> _Work required_
Where a line below contains "flush", count it. Reply with the total only.

◆ ◆ ◆

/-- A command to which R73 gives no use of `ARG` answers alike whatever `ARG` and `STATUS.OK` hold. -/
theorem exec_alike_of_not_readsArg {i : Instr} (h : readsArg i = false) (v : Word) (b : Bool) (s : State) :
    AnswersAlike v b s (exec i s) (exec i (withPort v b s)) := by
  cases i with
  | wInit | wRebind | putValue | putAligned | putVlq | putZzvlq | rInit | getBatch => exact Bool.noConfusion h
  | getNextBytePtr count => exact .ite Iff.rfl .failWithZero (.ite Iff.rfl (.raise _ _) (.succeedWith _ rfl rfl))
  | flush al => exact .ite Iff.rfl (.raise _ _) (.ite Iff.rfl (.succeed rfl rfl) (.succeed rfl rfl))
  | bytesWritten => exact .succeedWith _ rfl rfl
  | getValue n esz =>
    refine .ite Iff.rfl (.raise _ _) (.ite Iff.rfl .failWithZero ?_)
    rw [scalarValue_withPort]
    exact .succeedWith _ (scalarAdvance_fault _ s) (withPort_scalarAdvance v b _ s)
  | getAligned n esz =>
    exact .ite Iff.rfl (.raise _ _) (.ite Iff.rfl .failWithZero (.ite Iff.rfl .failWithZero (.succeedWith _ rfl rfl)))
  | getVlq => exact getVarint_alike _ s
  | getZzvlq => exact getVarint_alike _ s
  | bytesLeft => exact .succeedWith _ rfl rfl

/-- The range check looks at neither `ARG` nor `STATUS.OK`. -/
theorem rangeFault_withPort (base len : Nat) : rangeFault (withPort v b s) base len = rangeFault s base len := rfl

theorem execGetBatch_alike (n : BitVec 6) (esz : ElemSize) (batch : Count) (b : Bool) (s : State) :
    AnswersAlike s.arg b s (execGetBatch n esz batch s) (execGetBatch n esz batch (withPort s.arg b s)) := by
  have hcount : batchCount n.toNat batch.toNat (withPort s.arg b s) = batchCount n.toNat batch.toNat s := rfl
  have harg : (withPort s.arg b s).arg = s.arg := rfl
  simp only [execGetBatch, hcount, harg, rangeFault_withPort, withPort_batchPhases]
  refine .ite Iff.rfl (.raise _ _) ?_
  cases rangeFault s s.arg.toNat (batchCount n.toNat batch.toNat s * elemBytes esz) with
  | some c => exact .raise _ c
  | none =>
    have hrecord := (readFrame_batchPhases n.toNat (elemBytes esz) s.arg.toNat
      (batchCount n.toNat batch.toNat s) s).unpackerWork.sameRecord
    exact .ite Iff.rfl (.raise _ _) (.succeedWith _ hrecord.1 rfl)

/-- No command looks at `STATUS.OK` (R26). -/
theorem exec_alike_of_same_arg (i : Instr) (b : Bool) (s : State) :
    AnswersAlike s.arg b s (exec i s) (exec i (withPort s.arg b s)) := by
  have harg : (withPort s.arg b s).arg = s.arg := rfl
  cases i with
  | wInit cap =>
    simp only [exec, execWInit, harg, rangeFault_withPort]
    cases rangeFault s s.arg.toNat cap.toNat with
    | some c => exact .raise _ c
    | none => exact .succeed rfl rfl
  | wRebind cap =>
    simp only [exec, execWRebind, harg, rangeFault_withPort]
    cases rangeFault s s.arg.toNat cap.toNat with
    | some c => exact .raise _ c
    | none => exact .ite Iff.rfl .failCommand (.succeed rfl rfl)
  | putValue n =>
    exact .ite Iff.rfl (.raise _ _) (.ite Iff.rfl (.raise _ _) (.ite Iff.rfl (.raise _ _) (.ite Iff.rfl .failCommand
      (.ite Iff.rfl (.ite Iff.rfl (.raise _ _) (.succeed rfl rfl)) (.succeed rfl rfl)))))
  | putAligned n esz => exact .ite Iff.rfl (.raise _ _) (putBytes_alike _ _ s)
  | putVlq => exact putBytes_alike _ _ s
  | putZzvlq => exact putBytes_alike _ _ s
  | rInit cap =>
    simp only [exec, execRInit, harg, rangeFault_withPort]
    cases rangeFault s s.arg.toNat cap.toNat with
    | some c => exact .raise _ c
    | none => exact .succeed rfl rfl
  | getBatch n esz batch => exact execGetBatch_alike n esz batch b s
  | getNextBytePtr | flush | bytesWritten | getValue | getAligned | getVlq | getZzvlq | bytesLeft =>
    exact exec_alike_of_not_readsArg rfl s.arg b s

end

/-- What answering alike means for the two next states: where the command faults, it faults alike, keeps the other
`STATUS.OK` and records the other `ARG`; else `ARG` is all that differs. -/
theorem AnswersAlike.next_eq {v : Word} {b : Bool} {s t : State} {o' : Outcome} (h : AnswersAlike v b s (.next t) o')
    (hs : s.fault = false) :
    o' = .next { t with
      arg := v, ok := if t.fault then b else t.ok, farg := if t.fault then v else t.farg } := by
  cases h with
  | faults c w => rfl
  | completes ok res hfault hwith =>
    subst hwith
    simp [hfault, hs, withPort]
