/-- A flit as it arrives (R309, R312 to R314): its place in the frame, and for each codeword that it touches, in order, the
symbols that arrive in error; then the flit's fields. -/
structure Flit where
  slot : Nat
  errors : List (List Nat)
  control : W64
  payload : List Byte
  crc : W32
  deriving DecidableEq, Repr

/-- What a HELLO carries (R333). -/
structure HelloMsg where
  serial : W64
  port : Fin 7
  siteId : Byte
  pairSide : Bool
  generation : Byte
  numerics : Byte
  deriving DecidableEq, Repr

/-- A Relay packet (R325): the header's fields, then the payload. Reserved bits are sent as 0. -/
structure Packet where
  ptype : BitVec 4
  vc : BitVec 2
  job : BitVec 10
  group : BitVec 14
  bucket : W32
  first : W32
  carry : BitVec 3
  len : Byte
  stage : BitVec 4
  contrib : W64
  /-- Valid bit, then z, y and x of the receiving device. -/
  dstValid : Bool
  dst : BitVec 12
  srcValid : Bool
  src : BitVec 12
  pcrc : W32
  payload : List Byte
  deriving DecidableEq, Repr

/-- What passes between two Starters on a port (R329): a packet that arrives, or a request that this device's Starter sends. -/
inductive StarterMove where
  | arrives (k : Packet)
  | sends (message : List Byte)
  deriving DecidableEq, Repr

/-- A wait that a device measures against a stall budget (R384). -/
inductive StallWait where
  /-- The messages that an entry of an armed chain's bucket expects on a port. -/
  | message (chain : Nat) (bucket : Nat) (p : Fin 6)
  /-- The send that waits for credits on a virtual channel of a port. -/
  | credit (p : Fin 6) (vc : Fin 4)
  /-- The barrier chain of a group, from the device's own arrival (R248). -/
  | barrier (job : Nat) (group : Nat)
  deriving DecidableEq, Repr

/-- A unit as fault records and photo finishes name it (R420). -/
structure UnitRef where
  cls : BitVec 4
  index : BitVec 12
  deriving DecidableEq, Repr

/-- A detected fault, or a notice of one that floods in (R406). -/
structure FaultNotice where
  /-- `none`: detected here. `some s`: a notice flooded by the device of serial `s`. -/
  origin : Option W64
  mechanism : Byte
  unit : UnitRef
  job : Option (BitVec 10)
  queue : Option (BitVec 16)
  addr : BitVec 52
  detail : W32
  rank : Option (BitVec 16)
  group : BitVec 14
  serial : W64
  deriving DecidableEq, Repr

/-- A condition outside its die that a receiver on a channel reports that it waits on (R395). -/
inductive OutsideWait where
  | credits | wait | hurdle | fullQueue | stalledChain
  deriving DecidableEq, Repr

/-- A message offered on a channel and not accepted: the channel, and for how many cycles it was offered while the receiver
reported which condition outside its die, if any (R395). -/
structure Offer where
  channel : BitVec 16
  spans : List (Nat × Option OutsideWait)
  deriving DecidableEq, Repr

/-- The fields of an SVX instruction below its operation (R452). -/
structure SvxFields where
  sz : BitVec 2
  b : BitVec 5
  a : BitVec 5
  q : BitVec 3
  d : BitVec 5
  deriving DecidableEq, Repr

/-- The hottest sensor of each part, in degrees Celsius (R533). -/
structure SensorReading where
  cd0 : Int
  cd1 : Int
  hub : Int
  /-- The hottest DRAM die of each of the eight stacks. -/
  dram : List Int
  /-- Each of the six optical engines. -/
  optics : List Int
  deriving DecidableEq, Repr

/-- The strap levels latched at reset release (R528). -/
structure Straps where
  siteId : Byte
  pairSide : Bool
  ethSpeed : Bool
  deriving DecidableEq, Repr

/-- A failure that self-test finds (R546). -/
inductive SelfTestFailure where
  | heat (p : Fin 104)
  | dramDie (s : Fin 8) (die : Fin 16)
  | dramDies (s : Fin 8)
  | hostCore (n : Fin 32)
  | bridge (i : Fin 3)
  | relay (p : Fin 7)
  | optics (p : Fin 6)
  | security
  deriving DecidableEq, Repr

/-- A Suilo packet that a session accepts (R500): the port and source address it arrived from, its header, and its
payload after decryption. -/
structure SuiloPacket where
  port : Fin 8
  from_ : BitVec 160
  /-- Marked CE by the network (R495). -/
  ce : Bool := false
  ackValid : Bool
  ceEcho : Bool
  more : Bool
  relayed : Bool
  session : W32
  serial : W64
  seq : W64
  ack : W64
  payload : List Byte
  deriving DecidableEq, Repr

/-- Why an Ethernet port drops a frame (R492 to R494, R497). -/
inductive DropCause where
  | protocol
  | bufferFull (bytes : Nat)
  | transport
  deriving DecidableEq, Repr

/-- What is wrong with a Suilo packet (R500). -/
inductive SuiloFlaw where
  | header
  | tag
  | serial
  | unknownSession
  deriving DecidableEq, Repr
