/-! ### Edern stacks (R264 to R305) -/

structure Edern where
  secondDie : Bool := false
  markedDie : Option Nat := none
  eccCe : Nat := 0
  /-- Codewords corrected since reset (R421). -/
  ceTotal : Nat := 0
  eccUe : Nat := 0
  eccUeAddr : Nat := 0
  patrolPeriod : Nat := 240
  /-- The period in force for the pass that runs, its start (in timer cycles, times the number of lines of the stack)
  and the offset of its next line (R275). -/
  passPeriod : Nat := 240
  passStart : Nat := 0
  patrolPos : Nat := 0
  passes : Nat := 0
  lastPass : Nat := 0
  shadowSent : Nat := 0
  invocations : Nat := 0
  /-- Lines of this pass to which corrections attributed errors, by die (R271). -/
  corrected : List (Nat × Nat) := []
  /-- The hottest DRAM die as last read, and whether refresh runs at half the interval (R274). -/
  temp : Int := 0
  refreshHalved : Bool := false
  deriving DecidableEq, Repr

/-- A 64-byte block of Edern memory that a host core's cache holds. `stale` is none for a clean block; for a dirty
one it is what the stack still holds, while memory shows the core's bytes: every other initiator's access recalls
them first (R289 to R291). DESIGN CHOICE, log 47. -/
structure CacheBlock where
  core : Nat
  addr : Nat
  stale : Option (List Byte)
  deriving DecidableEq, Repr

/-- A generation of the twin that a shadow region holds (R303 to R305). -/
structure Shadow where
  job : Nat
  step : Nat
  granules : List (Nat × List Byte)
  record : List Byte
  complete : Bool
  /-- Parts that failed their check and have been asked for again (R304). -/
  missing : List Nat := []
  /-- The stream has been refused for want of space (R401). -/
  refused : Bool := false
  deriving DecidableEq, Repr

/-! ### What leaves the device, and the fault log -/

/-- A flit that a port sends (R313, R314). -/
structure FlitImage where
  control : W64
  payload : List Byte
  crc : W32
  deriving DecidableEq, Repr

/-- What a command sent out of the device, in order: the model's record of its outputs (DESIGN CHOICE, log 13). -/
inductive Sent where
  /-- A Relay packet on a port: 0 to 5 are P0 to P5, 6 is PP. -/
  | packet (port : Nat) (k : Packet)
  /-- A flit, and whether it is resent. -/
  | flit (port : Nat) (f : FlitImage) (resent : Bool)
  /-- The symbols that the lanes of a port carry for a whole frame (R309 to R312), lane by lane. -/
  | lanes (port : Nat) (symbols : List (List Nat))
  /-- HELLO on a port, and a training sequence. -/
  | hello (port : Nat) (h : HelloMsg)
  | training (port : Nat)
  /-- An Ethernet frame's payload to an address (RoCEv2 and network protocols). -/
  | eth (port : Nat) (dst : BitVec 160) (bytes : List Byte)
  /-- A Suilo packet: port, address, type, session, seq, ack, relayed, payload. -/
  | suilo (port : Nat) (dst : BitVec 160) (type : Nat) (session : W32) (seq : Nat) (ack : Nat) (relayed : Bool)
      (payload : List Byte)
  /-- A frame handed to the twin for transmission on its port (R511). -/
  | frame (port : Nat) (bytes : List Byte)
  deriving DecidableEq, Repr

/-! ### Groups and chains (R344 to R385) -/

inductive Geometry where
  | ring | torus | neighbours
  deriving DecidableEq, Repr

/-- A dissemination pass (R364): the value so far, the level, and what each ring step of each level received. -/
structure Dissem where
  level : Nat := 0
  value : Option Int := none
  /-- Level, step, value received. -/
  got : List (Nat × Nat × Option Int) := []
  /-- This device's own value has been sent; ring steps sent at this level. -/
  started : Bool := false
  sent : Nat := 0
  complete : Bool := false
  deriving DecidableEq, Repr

◆ ◆ ◆

> _Response_
2